Here’s what happened when I stopped eating dinner for 3 weeks, continued to work out in the mornings, and tracked my blood glucose levels.
Fasting was hard to wrap my mind around, even if it means skipping only one meal a day. Fasting calls to mind starvation, eating disorders, deprivation, malnutrition and people who suffer from fanaticism or other mental illness. Fasting is starting to gain acceptance in fringe groups of health and nutrition geeks, but even though I am a nutritional iconoclast myself it was very hard to break my mind free enough to question the “facts” I knew about
- “starvation mode” ruining your muscle mass and metabolism
- that eating several meals a day and keeping your blood glucose up was the key to avoiding binges.
- That you will become malnourished if you don’t eat a wide variety of foods every day.
I acknowledge that it is hard to put aside everything that we have been taught about how skipping meals is “bad,” but I ask you to shelve your skepticism for the next few thousand words.
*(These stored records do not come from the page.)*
/-! ## The request -/

/-- A taken OPEN ROUND is one event, whose answer says whether a clamp acted (R78). -/
theorem exec_openRound_of_taken {code choices key : Byte} {window : BitVec 24} {kind : RoundKind} {width : Nat}
    {acted : Bool} (hs : PortReady c s) (hidle : s.roundActive = false)
    (hserve : ∀ x, serveOpenRound code window choices key x = openIfIdle kind width acted x) :
    exec (.openRound c code window choices key) s = .next (answered c (clampedIf acted) []
      (openEvent kind width (received c (.openRound code window choices key) s))) := by
  have ⟨_, _, hprocess, _⟩ := hs
  have hinactive : (received c (.openRound code window choices key) s).roundActive = false := by
    rw [State.roundActive, received_round]; exact hidle
  refine exec_of_reply (reply := (clampedIf acted).bare) rfl rfl hs ?_ ?_
  · simp [serve, hserve, openIfIdle, hinactive]
  · rw [openEvent_inProcess, received_inProcess, hprocess]

/-- Settles O47: the event of a taken OPEN ROUND is `openedState` but for the boards, which resolve, and what the taking
of the request writes; each part of the statement is read off that state. -/
theorem openRoundOpens : Obligations.OpenRoundOpens := by
  intro c window choices key s hs hidle hlines width count opened
  have ⟨hphase, _⟩ := hs
  obtain ⟨hmarks, hpowered⟩ := hlines
  have hbusy : TransmittersBusy s := hpowered (by simp [State.powered, hphase])
  have opens (kind : RoundKind) (i : Instr) (r : Request) (acted : Bool) (clamped : Prop)
      (hclamped : acted = true ↔ clamped)
      (hexec : exec i s = .next (answered c (clampedIf acted) [] (openEvent kind width (received c r s)))) :
      opened i r kind kind.openMark clamped := by
    have hput := openEvent_received c kind width r hidle
    refine ⟨_, hexec, congrArg State.round hput, congrArg State.clock hput,
      fun t => (congrArg (State.team · t) hput).trans (openedState_team kind width t),
      fun x => (congrArg (State.seat · x) hput).trans (openedState_seat kind width x),
      congrArg State.ladder hput,
      fun x => (congrArg (State.entry · x) hput).trans (openedState_entry kind width x),
      fun n => (congrArg (State.line · n) hput).trans (openedState_line kind width hmarks hbusy n),
      openEvent_resolved kind width (received c r s), fun h => ?clamped, fun h => ?done,
      openEvent_standings kind width r hidle, openEvent_notices kind width r hidle,
      openEvent_contestFrame kind width r hidle hmarks hbusy⟩
    case clamped => rw [answered_openEvent_answers kind width r _ hidle, clampedIf, if_pos (hclamped.mpr h)]
    case done => rw [answered_openEvent_answers kind width r _ hidle, clampedIf, if_neg (hclamped.not.mpr h)]
  refine ⟨opens .buzz _ _ _ _ decide_eq_true_iff (exec_openRound_of_taken hs hidle fun _ => rfl), fun hkey => ?poll⟩
  case poll =>
    have hserve (x : State) : serveOpenRound 2#8 window choices key x =
        openIfIdle (.poll count (if key = 0#8 then none else some key.toNat)) width
          (width ≠ window.toNat || count ≠ choices.toNat) x := if_neg (Nat.not_lt.mpr hkey)
    exact opens (.poll count _) _ _ _ _ (by simp) (exec_openRound_of_taken hs hidle hserve)

end Sys2Proof.Machine
end

section
/-! PROOFS. KEEPALIVE, the request that does nothing but be taken (R187, R190). -/

namespace Sys2Proof.Machine

variable (c : Bool) (r : Request) (s : State)

/-- A taking that clears the CONSOLE_LOST condition lets each board resolve under the cleared condition (R163, R190). -/
theorem received_resolved (hlost : s.consoleLost = true) (b : BoardNo) : BoardResolved s (received c r s) b := by
  have hresolved := resolveBoards_resolved b { written c r s with consoleLost := false }
  have htaken : received c r s =
      { resolveBoards { written c r s with consoleLost := false } with
        watchdog := s.armedWatchdog s.watchdog } := by
    rw [received, requestTaken, if_pos (show (written c r s).consoleLost = true from hlost)]
    rfl
  rw [htaken]
  exact hresolved

/-- A taking that finds the condition clear leaves the boards as they were. -/
theorem received_boards_of_heard (hheard : ¬ s.consoleLost = true) : (received c r s).boards = s.boards := by
  rw [received, requestTaken, if_neg (show ¬ (written c r s).consoleLost = true from hheard)]
  rfl

variable {c s}

theorem exec_keepalive (h : PortReady c s) :
    exec (.keepalive c) s = .next (answered c .done [] (received c .keepalive s)) :=
  exec_of_read rfl rfl h rfl

/-- Settles O20: KEEPALIVE leaves the taking of a request and its answer, whose parts are read off `received_frame`. -/
theorem keepaliveActsForTheWatchdog : Obligations.KeepaliveActsForTheWatchdog := by
  intro c s hs
  have hframe := received_frame c .keepalive s
  refine ⟨_, exec_keepalive hs, congrArg State.consoleLost hframe, congrArg State.watchdog hframe, ?answers, ?boards,
    ?rest⟩
  case answers =>
    have e := congrArg (fun x => (answered c .done [] x).answers) hframe; exact e
  case boards =>
    split
    · next hlost => exact received_resolved c .keepalive s hlost
    · next hheard => exact received_boards_of_heard c .keepalive s hheard
  case rest =>
    exact congrArg (fun x : State => { x with answers := s.answers }) (received_putBack (c := c) (s := s) .keepalive)

end Sys2Proof.Machine
end

section
/-! PROOFS. READ NOTICES and CLEAR NOTICES (R185, R186), and ALERT# as the notice word and its mask give it (R184). -/

namespace Sys2Proof.Machine

/-! ## ALERT# -/

/-- Every bit of the notice word below 17 is that of a notice (R193). -/
theorem Notice.exists_bit_eq {n : Nat} (h : n < 17) : ∃ k : Notice, k.bit = n := by
  have hcases : n < 6 ∨ (6 ≤ n ∧ n < 10) ∨ (10 ≤ n ∧ n < 14) ∨ 14 ≤ n := by omega
  rcases hcases with hcontest | ⟨hlow, hhigh⟩ | ⟨hlow, hhigh⟩ | hdevice
  · exact match n, hcontest with
      | 0, _ => ⟨.roundClosed, rfl⟩
      | 1, _ => ⟨.keyWanted, rfl⟩
      | 2, _ => ⟨.claimCalled, rfl⟩
      | 3, _ => ⟨.judgeTimeout, rfl⟩
      | 4, _ => ⟨.claimCancelled, rfl⟩
      | 5, _ => ⟨.seatChange, rfl⟩
  · exact ⟨.lineOverrun ⟨n - 6, by omega⟩, Nat.add_sub_cancel' hlow⟩
  · exact ⟨.lineGarble ⟨n - 10, by omega⟩, Nat.add_sub_cancel' hlow⟩
  · exact match n, hdevice, h with
      | 14, _, _ => ⟨.consoleLost, rfl⟩
      | 15, _, _ => ⟨.rulesDefaulted, rfl⟩
      | 16, _, _ => ⟨.storeDone, rfl⟩
      | _ + 17, _, hpast => absurd hpast (by omega)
There is a growing body of evidence that taking a break from food for a few days, or even skipping meals regularly is actually really good for you. Fasting has been linked to slowing or reversing signs of aging, reversing insulin insensitivity and type 2 diabetes, reducing inflammation, increasing growth hormone, decreasing the risk of Alzheimer’s and dementia, increasing brain function and memory, and of course reducing obesity. Probably a bunch of other stuff too.
Once I was able to get over the hump of skepticism, the idea of fasting for health just made a whole lot of sense. Let’s start with the idea that missing meals is bad for you. The time that humans have had access to a reliable food source at all times of the day, 365 days of the year has been only the last like 80 years (even after World War 2 starvation was still a concern among the poor in the United States). So the idea that bad things will happen if you’re not eating every 2 hours is absurd. If we weren’t meant to miss meals, then we wouldn’t have a mechanism for storing energy for when food isn’t available: fat.
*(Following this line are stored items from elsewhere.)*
/-- Object rows of indices 0x1000–0x10FF. -/
def objRows10 : List ObjDef := [
  ⟨0x1000, 1, 0x01, 1, .utf8, 16, 0, .ro, 0x726f626c65727453, .any, .maskRom⟩,
  ⟨0x1000, 1, 0x02, 1, .utf8, 16, 0, .ro, 0x6d7573656f4e, .any, .maskRom⟩,
  ⟨0x1000, 1, 0x03, 1, .u16, 2, 0, .ro, 16918, .any, .maskRom⟩,
  ⟨0x1000, 1, 0x04, 1, .u8, 1, 0, .ro, 0, .any, .fuse⟩,
  ⟨0x1000, 1, 0x05, 1, .octets, 8, 0, .ro, 0, .any, .fuse⟩,
  ⟨0x1000, 1, 0x06, 1, .u32, 4, 0, .ro, 0, .any, .fuse⟩,
  ⟨0x1000, 1, 0x07, 1, .octets, 144, 0, .ro, 0, .any, .otp⟩,
  ⟨0x1000, 1, 0x08, 1, .u16, 2, 0, .ro, 0, .any, .derived⟩,
  ⟨0x1000, 1, 0x09, 1, .u32, 4, 0, .ro, 0, .any, .derived⟩,
  ⟨0x1000, 1, 0x0A, 1, .u32, 4, 0, .ro, 0, .any, .derived⟩,
  ⟨0x1000, 1, 0x0B, 1, .u32, 4, 0, .ro, 0, .any, .derived⟩]

/-- Object rows of indices 0x1100–0x11FF, part 1. -/
def objRows11p1 : List ObjDef := [
  ⟨0x1100, 1, 0x01, 1, .u16, 2, 0, .rw, 65535, .parts [(0, 255), (65535, 65535)], .persistent⟩,
  ⟨0x1100, 1, 0x02, 1, .u16, 2, 0, .ro, 0, .any, .volatile⟩,
  ⟨0x1100, 1, 0x03, 1, .u8, 1, 0, .rw, 0, .within 0 15, .persistent⟩,
  ⟨0x1100, 1, 0x04, 1, .u8, 1, 0, .rw, 255, .parts [(0, 15), (255, 255)], .persistent⟩,
  ⟨0x1100, 1, 0x05, 1, .u8, 1, 0, .rw, 1, .masked 0x3, .persistent⟩,
  ⟨0x1100, 1, 0x06, 1, .u8, 1, 0, .rw, 75, .oneOf [70, 75, 80, 85], .persistent⟩,
  ⟨0x1100, 1, 0x07, 1, .u16, 2, 0, .rw, 1000, .within 100 10000, .persistent⟩,
  ⟨0x1100, 1, 0x08, 1, .u16, 2, 0, .rw, 3500, .within 300 60000, .persistent⟩,
  ⟨0x1100, 1, 0x09, 1, .u16, 2, 0, .rw, 65535, .parts [(256, 510), (65535, 65535)], .persistent⟩,
  ⟨0x1100, 1, 0x0A, 1, .u16, 2, 0, .rw, 31, .masked 0xff, .persistent⟩,
  ⟨0x1100, 1, 0x0B, 1, .u16, 2, 0, .ro, 0, .any, .volatile⟩,
  ⟨0x1100, 1, 0x0C, 1, .u16, 2, 0, .rw, 50, .within 10 1000, .persistent⟩,
  ⟨0x1100, 1, 0x0D, 1, .u16, 2, 0, .rw, 2000, .within 100 30000, .persistent⟩,
  ⟨0x1100, 1, 0x0E, 1, .u16, 2, 0, .rw, 1000, .within 100 10000, .persistent⟩,
  ⟨0x1100, 1, 0x0F, 1, .octets, 64, 0, .ro, 0, .any, .volatile⟩,
  ⟨0x1100, 1, 0x10, 1, .octets, 24, 0, .ro, 0, .any, .persistent⟩,
  ⟨0x1100, 1, 0x11, 1, .u16, 2, 0, .rw1c, 0, .any, .persistent⟩,
  ⟨0x1100, 1, 0x12, 1, .u32, 4, 0, .ro, 0, .any, .persistent⟩,
  ⟨0x1110, 2, 0x01, 1, .u8, 1, 0, .ro, 0, .any, .volatile⟩,
  ⟨0x1110, 2, 0x02, 1, .u32, 4, 0, .ro, 0, .any, .persistent⟩,
  ⟨0x1110, 2, 0x03, 1, .u32, 4, 0, .ro, 0, .any, .persistent⟩,
  ⟨0x1110, 2, 0x04, 1, .u8, 1, 0, .ro, 0, .any, .volatile⟩,
  ⟨0x1110, 2, 0x05, 1, .u8, 1, 0, .ro, 0, .any, .volatile⟩,
  ⟨0x1110, 2, 0x06, 1, .u16, 2, 0, .ro, 0, .any, .persistent⟩]

/-- Object rows of indices 0x1100–0x11FF, part 2. -/
def objRows11p2 : List ObjDef := [
  ⟨0x1110, 2, 0x07, 1, .u32, 4, 0, .ro, 0, .any, .persistent⟩,
  ⟨0x1110, 2, 0x08, 1, .u32, 4, 0, .ro, 0, .any, .persistent⟩,
  ⟨0x1110, 2, 0x09, 1, .u32, 4, 0, .ro, 0, .any, .persistent⟩,
  ⟨0x1110, 2, 0x0A, 1, .u32, 4, 0, .ro, 0, .any, .persistent⟩,
  ⟨0x1110, 2, 0x0B, 1, .u32, 4, 0, .ro, 0, .any, .persistent⟩,
  ⟨0x1120, 1, 0x01, 1, .bool, 1, 0, .rw, 0, .oneOf [0, 1], .persistent⟩,
  ⟨0x1120, 1, 0x02, 1, .octets, 128, 0, .rw, 0, .custom .bridgeRoute, .persistent⟩,
  ⟨0x1120, 1, 0x03, 1, .u8, 1, 0, .rw, 3, .masked 0x3, .persistent⟩,
  ⟨0x1120, 1, 0x04, 1, .u8, 1, 0, .rw, 15, .within 1 15, .persistent⟩,
  ⟨0x1120, 1, 0x05, 1, .bool, 1, 0, .rw, 1, .oneOf [0, 1], .persistent⟩,
  ⟨0x1120, 1, 0x06, 1, .bool, 1, 0, .ro, 0, .any, .volatile⟩,
  ⟨0x1120, 1, 0x07, 1, .u32, 4, 0, .ro, 0, .any, .persistent⟩]

/-- Object rows of indices 0x1100–0x11FF. -/
def objRows11 : List ObjDef := objRows11p1 ++ objRows11p2

/-- Object rows of indices 0x1200–0x12FF. -/
def objRows12 : List ObjDef := [
  ⟨0x1200, 1, 0x01, 1, .u8, 1, 0, .rw1c, 0, .any, .persistent⟩,
  ⟨0x1200, 1, 0x02, 1, .u32, 4, 0, .ro, 0, .any, .persistent⟩,
  ⟨0x1200, 1, 0x03, 1, .u32, 4, 0, .ro, 0, .any, .persistent⟩,
  ⟨0x1200, 1, 0x04, 1, .u32, 4, 0, .rw, 1, .masked 0x1f, .volatile⟩,
  ⟨0x1200, 1, 0x05, 1, .u8, 1, 0, .ro, 0, .any, .volatile⟩]

/-- Object rows of indices 0x1400–0x14FF. -/
def objRows14 : List ObjDef := [
  ⟨0x1400, 1, 0x01, 1, .u16, 2, 0, .rw1c, 0, .any, .persistent⟩,
  ⟨0x1400, 1, 0x02, 1, .u16, 2, 0, .rw, 1000, .within 100 10000, .persistent⟩,
  ⟨0x1400, 1, 0x03, 1, .u16, 2, 0, .rw, 100, .within 20 1000, .persistent⟩,
  ⟨0x1400, 1, 0x04, 1, .u32, 4, 0, .ro, 0, .any, .persistent⟩,
  ⟨0x1400, 1, 0x05, 1, .u32, 4, 0, .ro, 0, .any, .persistent⟩,
  ⟨0x1400, 1, 0x06, 1, .u32, 4, 0, .ro, 0, .any, .persistent⟩,
  ⟨0x1400, 1, 0x07, 1, .u32, 4, 0, .ro, 0, .any, .persistent⟩,
  ⟨0x1400, 1, 0x08, 1, .octets, 8, 0, .ro, 0, .any, .persistent⟩,
  ⟨0x1400, 1, 0x09, 1, .u32, 4, 0, .ro, 0, .any, .persistent⟩,
  ⟨0x1400, 1, 0x0A, 1, .u32, 4, 0, .ro, 0, .any, .persistent⟩,
  ⟨0x1400, 1, 0x0B, 1, .u8, 1, 0, .ro, 0, .any, .volatile⟩,
  ⟨0x1400, 1, 0x0C, 1, .u32, 4, 0, .ro, 0, .any, .persistent⟩,
  ⟨0x1400, 1, 0x0D, 1, .u32, 4, 0, .ro, 0, .any, .persistent⟩,
  ⟨0x1400, 1, 0x0E, 1, .u32, 4, 0, .ro, 0, .any, .persistent⟩,
  ⟨0x1400, 1, 0x0F, 1, .bool, 1, 0, .wo, 0, .oneOf [1], .volatile⟩,
  ⟨0x1410, 1, 0x01, 128, .octets, 8, 0, .ro, 0, .any, .volatile⟩,
  ⟨0x1411, 1, 0x01, 128, .octets, 8, 0, .ro, 0, .any, .volatile⟩]

/-- Object rows of indices 0x1800–0x18FF, part 1. -/
def objRows18p1 : List ObjDef := [
  ⟨0x1800, 1, 0x01, 1, .u8, 1, 0, .ro, 0, .any, .volatile⟩,
  ⟨0x1800, 1, 0x02, 1, .u8, 1, 0, .rw, 0, .oneOf [2, 3, 4, 5, 6], .volatile⟩,
  ⟨0x1800, 1, 0x03, 1, .bool, 1, 0, .rw, 1, .oneOf [0, 1], .persistent⟩,
  ⟨0x1800, 1, 0x04, 1, .bool, 1, 0, .rw, 1, .oneOf [0, 1], .persistent⟩,
  ⟨0x1800, 1, 0x05, 1, .u8, 1, 0, .ro, 0, .any, .persistent⟩,
  ⟨0x1800, 1, 0x06, 1, .u16, 2, 0, .rw, 1000, .within 100 60000, .persistent⟩,
  ⟨0x1800, 1, 0x07, 1, .u16, 2, 0, .rw, 100, .within 10 10000, .persistent⟩,
  ⟨0x1800, 1, 0x08, 1, .u8, 1, 0, .rw, 15, .masked 0x1f, .persistent⟩,
  ⟨0x1800, 1, 0x09, 1, .u32, 4, 0, .rw, 0, .parts [(0, 0), (60, 2592000)], .persistent⟩,
  ⟨0x1800, 1, 0x0A, 1, .u8, 1, 0, .rw, 30, .within 1 240, .persistent⟩,
  ⟨0x1800, 1, 0x0B, 1, .bool, 1, 0, .rw, 1, .oneOf [0, 1], .persistent⟩,
  ⟨0x1800, 1, 0x0C, 1, .u32, 4, 0, .ro, 0, .any, .persistent⟩,
  ⟨0x1800, 1, 0x0D, 1, .u32, 4, 0, .ro, 0, .any, .persistent⟩,
  ⟨0x1800, 1, 0x0E, 1, .u32, 4, 0, .ro, 0, .any, .persistent⟩,
  ⟨0x1810, 1, 0x01, 1, .u8, 1, 0, .ro, 0, .any, .volatile⟩,
  ⟨0x1810, 1, 0x02, 1, .u16, 2, 0, .ro, 0, .any, .volatile⟩,
  ⟨0x1810, 1, 0x03, 1, .bool, 1, 0, .ro, 0, .any, .volatile⟩,
  ⟨0x1810, 1, 0x04, 1, .bool, 1, 0, .ro, 0, .any, .volatile⟩,
  ⟨0x1810, 1, 0x05, 1, .u32, 4, 0, .ro, 0, .any, .persistent⟩,
  ⟨0x1810, 1, 0x06, 1, .u32, 4, 0, .ro, 0, .any, .persistent⟩,
  ⟨0x1810, 1, 0x07, 1, .u16, 2, 0, .ro, 0, .any, .persistent⟩,
  ⟨0x1810, 1, 0x08, 1, .u8, 1, 0, .ro, 0, .any, .persistent⟩,
  ⟨0x1810, 1, 0x09, 1, .u16, 2, 0, .ro, 0, .any, .persistent⟩,
  ⟨0x1810, 1, 0x0A, 1, .u32, 4, 0, .ro, 0, .any, .persistent⟩]

/-- Object rows of indices 0x1800–0x18FF, part 2. -/
def objRows18p2 : List ObjDef := [
  ⟨0x1810, 1, 0x0B, 1, .u16, 2, 0, .rw1c, 0, .any, .persistent⟩,
  ⟨0x1820, 1, 0x01, 1, .u8, 1, 0, .rw, 5, .within 1 20, .persistent⟩,
  ⟨0x1820, 1, 0x02, 1, .u16, 2, 0, .rw, 100, .within 10 1000, .persistent⟩,
  ⟨0x1820, 1, 0x03, 1, .u16, 2, 0, .rw, 100, .within 10 1000, .persistent⟩,
  ⟨0x1820, 1, 0x04, 1, .u16, 2, 0, .ro, 0, .any, .persistent⟩,
  ⟨0x1820, 1, 0x05, 1, .u16, 2, 0, .ro, 0, .any, .persistent⟩,
  ⟨0x1820, 1, 0x06, 1, .u16, 2, 0, .ro, 0, .any, .persistent⟩,
  ⟨0x1820, 1, 0x07, 1, .bool, 1, 0, .ro, 0, .any, .persistent⟩]

/-- Object rows of indices 0x1800–0x18FF. -/
def objRows18 : List ObjDef := objRows18p1 ++ objRows18p2

/-- Object rows of indices 0x1A00–0x1AFF, part 1. -/
def objRows1Ap1 : List ObjDef := [
  ⟨0x1A00, 1, 0x01, 1, .u8, 1, 0, .ro, 0, .any, .fuse⟩,
  ⟨0x1A00, 1, 0x02, 1, .u8, 1, 0, .wo, 0, .oneOf [1, 2, 3], .volatile⟩,
  ⟨0x1A00, 1, 0x03, 1, .u16, 2, 0, .wo, 0, .any, .volatile⟩,
  ⟨0x1A00, 1, 0x04, 1, .bool, 1, 0, .rw, 0, .oneOf [0, 1], .persistent⟩,
  ⟨0x1A10, 1, 0x01, 1, .u8, 1, 0, .ro, 0, .any, .volatile⟩,
  ⟨0x1A10, 1, 0x02, 1, .u16, 2, 0, .rw, 300, .within 30 3600, .persistent⟩,
  ⟨0x1A10, 1, 0x03, 1, .u16, 2, 0, .rw, 1440, .within 10 10080, .persistent⟩,
  ⟨0x1A10, 1, 0x04, 1, .u16, 2, 0, .rw, 300, .within 60 3600, .persistent⟩,
  ⟨0x1A10, 1, 0x05, 1, .u8, 1, 0, .ro, 0, .any, .volatile⟩,
  ⟨0x1A10, 1, 0x06, 1, .u8, 1, 0, .ro, 0, .any, .volatile⟩,
  ⟨0x1A20, 1, 0x01, 4, .octets, 32, 60, .wo, 0, .any, .keyStore⟩,
  ⟨0x1A20, 1, 0x05, 1, .u8, 1, 0, .ro, 0, .any, .persistent⟩,
  ⟨0x1A20, 1, 0x06, 1, .octets, 64, 0, .ro, 0, .any, .keyStore⟩,
  ⟨0x1A20, 1, 0x07, 1, .octets, 64, 0, .ro, 0, .any, .keyStore⟩,
  ⟨0x1A20, 1, 0x08, 1, .octets, 64, 0, .ro, 0, .any, .derived⟩,
  ⟨0x1A30, 1, 0x01, 1, .u8, 1, 0, .ro, 0, .any, .volatile⟩,
  ⟨0x1A30, 1, 0x02, 1, .u8, 1, 0, .wo, 0, .within 0 2, .volatile⟩,
  ⟨0x1A30, 1, 0x03, 1, .u16, 2, 0, .rw, 600, .within 60 14400, .persistent⟩,
  ⟨0x1A30, 1, 0x04, 1, .octets, 16, 0, .ro, 0, .any, .volatile⟩,
  ⟨0x1A30, 1, 0x05, 1, .octets, 96, 0, .wo, 0, .any, .volatile⟩,
  ⟨0x1A40, 1, 0x01, 1, .u8, 1, 0, .rw, 0, .oneOf [0, 1], .persistent⟩,
  ⟨0x1A40, 1, 0x02, 1, .u8, 1, 0, .ro, 0, .any, .volatile⟩,
  ⟨0x1A40, 1, 0x03, 1, .u32, 4, 0, .ro, 0, .any, .volatile⟩,
  ⟨0x1A40, 1, 0x04, 1, .u8, 1, 0, .ro, 0, .any, .fuse⟩]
Think of it this way: Oxygen is something we need a constant supply of. It only takes a couple of minutes to use up the oxygen that the body can store, and then we die pretty quickly after that if we don’t get more. Other mammals like seals and dolphins have an extra bladder for air storage, so they can spend minutes or hours underwater without a new supply of oxygen, but we don’t. But because we have fat, we don’t need a constant supply of food like we need oxygen. We can store enough food energy to last us weeks or even months. The world’s longest total fast was 382 days, but there are plenty of well known stories about people going weeks without food for political or spiritual reasons, or in survival situations. Think about good ol’ Jesus Christ. Things didn’t turn out so great for him, but it wasn’t the 40 days and nights of fasting that killed him.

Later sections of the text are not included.